-- Opening Marker --

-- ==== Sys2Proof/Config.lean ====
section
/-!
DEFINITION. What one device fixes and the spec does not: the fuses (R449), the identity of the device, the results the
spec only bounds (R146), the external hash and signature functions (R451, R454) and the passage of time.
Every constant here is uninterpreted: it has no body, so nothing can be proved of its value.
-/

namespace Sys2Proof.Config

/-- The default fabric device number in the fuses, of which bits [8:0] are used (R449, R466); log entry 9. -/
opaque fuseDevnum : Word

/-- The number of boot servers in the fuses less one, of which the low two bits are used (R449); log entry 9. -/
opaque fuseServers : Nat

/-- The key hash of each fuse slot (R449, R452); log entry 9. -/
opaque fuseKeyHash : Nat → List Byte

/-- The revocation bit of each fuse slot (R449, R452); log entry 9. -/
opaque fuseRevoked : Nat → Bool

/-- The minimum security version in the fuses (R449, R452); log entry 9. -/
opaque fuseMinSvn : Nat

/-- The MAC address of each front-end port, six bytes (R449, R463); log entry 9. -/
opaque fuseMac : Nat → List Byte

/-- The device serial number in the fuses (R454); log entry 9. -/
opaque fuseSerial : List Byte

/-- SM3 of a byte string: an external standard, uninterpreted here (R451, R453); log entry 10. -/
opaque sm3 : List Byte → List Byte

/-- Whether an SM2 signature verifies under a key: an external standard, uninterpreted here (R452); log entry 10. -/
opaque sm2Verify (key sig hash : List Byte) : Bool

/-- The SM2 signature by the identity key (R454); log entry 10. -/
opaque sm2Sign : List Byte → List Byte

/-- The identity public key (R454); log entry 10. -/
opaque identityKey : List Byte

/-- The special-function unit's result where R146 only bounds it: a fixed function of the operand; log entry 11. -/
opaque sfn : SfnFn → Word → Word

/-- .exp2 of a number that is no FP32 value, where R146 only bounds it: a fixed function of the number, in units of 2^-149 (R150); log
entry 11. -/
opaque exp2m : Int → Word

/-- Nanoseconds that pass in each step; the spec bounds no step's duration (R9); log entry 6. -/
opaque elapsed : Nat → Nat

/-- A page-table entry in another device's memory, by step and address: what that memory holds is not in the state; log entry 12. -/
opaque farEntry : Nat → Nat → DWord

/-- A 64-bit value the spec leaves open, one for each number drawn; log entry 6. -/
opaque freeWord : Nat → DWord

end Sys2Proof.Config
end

-- Closing Marker --
-- Opening Marker --

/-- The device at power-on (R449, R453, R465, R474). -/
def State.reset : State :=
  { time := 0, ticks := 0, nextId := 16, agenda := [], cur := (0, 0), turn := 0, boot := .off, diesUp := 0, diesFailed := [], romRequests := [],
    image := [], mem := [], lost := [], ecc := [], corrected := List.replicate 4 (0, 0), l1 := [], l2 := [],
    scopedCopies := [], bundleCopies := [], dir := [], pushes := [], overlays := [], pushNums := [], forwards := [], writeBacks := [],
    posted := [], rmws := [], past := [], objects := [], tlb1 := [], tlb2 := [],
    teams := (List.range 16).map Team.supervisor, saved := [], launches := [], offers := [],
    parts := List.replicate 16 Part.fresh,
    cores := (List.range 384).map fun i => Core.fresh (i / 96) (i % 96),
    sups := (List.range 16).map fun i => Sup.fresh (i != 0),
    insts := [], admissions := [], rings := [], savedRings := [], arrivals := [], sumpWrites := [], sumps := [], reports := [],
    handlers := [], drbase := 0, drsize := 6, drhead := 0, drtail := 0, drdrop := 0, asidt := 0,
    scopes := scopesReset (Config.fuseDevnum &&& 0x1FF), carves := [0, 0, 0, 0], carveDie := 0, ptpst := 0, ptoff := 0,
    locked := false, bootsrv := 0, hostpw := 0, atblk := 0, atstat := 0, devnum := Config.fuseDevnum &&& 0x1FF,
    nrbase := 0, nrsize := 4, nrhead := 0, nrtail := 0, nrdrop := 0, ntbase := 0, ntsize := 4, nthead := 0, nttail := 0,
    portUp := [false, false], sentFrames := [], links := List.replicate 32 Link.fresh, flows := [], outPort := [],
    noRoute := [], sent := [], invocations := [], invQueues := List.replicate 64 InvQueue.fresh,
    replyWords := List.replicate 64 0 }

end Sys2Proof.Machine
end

-- Closing Marker --
-- Opening Marker --

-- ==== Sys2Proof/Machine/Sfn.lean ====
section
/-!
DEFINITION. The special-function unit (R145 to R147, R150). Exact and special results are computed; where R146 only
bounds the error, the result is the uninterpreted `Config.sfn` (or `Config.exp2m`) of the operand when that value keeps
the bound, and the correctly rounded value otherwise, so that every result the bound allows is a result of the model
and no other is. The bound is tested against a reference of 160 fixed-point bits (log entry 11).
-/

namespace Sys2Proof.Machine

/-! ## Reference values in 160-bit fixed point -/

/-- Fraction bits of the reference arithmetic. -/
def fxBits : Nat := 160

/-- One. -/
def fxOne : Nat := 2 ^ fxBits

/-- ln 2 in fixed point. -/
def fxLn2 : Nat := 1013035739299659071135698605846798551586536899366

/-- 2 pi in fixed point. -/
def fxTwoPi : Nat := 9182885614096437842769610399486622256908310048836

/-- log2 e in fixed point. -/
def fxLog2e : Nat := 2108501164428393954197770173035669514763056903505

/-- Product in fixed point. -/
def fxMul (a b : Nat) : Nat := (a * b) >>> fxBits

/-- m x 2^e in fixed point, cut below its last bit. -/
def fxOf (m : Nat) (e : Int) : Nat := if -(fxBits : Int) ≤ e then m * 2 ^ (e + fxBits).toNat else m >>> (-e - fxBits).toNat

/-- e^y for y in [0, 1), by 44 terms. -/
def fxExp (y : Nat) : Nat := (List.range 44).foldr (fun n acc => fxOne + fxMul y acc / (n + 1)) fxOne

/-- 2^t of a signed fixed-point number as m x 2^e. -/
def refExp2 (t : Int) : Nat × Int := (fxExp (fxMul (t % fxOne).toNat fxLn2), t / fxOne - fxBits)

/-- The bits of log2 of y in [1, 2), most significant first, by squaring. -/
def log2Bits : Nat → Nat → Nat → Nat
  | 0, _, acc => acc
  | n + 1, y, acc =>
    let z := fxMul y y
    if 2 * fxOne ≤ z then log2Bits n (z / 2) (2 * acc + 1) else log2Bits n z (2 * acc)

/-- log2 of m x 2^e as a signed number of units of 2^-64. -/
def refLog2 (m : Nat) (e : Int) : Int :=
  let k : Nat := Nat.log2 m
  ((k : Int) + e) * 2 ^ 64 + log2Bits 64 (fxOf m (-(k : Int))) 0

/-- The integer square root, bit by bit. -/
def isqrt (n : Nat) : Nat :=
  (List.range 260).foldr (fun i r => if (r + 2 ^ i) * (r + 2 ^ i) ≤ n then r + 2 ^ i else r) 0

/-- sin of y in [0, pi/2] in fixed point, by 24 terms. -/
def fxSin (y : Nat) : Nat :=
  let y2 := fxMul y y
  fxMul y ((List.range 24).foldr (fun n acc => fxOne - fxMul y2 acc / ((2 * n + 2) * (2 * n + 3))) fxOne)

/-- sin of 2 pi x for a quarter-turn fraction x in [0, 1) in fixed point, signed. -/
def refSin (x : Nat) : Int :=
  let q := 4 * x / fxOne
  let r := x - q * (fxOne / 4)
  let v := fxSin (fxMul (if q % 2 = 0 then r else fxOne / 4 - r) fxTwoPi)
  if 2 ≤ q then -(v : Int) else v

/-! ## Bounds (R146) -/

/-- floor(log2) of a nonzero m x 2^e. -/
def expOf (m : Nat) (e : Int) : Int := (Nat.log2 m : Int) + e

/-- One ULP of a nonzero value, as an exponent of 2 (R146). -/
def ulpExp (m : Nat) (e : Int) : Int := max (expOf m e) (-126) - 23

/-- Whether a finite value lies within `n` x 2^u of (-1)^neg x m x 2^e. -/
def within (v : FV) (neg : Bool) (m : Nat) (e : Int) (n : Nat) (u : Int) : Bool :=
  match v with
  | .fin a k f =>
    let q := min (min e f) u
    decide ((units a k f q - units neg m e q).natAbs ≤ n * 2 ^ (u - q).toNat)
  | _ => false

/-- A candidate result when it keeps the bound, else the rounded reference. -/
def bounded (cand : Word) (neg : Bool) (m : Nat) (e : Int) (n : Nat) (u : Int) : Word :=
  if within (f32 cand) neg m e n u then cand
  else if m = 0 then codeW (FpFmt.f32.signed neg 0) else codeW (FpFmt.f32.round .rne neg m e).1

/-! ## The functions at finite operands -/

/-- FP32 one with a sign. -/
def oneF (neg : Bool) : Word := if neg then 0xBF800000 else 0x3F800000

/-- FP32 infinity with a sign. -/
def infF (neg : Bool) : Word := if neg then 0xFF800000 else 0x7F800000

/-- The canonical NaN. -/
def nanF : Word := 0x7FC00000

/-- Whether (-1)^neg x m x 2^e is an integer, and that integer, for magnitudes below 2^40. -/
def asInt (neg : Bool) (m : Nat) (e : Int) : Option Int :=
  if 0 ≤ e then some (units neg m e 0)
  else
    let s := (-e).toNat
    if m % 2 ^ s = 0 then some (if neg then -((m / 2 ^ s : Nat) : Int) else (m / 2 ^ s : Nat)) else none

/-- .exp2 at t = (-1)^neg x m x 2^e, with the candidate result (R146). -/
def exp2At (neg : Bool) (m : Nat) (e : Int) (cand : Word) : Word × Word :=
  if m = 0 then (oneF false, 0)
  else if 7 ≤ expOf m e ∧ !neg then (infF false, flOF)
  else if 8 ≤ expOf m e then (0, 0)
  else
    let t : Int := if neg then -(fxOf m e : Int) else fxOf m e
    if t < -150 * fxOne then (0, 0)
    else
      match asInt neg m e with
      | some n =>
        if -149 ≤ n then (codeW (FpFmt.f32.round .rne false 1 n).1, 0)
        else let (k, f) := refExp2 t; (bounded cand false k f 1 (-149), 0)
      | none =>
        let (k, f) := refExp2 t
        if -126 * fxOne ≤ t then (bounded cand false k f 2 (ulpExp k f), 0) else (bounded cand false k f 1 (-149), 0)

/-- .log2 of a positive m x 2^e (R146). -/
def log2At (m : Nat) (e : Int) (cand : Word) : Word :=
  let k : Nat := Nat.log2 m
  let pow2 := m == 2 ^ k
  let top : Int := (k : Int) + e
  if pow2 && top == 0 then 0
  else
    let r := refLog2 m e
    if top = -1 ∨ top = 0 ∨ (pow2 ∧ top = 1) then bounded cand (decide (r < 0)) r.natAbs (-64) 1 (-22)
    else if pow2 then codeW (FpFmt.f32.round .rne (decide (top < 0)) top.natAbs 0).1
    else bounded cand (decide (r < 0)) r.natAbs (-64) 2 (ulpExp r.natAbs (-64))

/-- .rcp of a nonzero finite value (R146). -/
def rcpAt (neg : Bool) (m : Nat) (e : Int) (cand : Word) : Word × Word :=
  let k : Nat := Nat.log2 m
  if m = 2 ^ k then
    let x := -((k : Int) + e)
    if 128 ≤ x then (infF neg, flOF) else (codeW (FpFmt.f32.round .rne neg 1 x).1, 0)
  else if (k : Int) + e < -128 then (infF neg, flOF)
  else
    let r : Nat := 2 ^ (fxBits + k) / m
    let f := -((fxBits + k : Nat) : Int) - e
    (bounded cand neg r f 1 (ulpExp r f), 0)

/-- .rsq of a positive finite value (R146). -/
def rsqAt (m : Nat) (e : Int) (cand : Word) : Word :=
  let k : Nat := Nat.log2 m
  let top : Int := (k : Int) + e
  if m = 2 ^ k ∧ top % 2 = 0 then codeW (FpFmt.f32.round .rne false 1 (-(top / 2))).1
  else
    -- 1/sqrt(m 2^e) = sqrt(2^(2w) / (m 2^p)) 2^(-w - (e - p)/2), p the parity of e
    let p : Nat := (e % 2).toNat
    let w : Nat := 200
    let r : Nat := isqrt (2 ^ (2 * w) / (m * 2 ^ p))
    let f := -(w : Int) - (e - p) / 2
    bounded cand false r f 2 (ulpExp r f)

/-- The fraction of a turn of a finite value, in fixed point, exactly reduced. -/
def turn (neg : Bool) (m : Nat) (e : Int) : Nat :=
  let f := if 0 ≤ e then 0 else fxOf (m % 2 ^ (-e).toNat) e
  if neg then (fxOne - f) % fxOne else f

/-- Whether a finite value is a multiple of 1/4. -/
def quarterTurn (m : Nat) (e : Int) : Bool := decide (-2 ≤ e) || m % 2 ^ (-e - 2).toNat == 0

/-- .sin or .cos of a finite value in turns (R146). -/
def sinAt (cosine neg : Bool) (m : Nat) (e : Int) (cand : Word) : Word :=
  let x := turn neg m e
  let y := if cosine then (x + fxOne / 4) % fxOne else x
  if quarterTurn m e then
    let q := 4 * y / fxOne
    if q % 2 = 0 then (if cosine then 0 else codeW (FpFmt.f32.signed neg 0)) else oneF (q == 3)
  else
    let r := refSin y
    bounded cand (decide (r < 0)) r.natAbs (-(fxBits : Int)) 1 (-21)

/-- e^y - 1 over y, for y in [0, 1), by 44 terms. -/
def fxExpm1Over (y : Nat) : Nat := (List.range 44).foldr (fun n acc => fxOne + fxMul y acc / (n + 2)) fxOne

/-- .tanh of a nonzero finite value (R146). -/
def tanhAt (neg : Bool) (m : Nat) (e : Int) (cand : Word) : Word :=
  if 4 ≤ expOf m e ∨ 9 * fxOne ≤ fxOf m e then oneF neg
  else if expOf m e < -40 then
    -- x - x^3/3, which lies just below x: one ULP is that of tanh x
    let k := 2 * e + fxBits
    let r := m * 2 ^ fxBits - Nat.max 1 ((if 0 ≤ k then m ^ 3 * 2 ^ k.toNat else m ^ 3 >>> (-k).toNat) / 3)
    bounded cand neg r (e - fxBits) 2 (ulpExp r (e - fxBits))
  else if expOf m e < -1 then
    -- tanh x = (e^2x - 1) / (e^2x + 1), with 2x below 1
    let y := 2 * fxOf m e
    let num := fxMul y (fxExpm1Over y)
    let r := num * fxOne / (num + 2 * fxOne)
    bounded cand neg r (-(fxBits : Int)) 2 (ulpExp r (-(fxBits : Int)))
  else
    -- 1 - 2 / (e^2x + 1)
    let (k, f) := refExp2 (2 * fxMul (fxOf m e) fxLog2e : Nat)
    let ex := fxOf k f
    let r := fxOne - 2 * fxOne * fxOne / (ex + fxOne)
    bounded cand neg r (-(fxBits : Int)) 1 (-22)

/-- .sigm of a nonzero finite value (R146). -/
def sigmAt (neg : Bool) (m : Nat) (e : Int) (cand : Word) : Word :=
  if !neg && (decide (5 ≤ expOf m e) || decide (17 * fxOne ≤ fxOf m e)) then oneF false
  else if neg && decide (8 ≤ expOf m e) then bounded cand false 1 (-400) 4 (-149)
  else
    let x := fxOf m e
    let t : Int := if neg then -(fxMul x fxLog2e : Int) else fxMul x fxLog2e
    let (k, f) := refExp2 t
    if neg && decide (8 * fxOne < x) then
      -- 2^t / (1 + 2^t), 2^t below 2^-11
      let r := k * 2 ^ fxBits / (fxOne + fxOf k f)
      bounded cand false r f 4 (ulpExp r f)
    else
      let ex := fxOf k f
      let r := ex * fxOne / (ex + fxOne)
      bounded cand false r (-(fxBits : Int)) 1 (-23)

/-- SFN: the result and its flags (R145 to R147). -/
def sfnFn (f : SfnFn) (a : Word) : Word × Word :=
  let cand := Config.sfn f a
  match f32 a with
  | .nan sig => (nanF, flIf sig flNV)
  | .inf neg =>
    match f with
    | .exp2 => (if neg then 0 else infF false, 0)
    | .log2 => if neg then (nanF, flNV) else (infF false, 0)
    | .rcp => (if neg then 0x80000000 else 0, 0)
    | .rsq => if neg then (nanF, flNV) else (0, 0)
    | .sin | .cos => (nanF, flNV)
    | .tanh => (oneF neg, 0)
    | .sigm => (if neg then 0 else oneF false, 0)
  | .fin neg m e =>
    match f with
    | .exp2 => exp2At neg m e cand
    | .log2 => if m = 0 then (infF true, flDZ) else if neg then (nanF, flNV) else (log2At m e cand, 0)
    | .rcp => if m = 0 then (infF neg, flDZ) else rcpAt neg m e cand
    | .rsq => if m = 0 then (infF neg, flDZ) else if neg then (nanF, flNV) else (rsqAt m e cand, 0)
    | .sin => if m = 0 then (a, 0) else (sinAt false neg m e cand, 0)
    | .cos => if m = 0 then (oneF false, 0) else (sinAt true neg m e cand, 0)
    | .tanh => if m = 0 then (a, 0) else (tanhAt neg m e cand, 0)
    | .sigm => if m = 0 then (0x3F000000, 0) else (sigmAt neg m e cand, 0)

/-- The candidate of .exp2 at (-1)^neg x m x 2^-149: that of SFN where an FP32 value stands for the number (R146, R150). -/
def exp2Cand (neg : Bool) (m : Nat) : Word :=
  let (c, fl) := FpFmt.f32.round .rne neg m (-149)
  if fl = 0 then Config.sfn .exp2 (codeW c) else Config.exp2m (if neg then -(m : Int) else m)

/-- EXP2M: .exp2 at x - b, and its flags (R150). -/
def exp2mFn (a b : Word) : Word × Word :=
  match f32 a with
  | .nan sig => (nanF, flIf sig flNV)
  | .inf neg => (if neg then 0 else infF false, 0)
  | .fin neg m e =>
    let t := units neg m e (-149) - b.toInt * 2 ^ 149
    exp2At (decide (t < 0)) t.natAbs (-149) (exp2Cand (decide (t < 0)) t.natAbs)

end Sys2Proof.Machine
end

-- Closing Marker --

# [PROBLEM REQUIREMENTS]
Go through the material above and copy each line that has the word "candidate".

# [SOLUTION]
/-- A candidate result when it keeps the bound, else the rounded reference. -/
/-- .exp2 at t = (-1)^neg x m x 2^e, with the candidate result (R146). -/
/-- The candidate of .exp2 at (-1)^neg x m x 2^-149: that of SFN where an FP32 value stands for the number (R146, R150). -/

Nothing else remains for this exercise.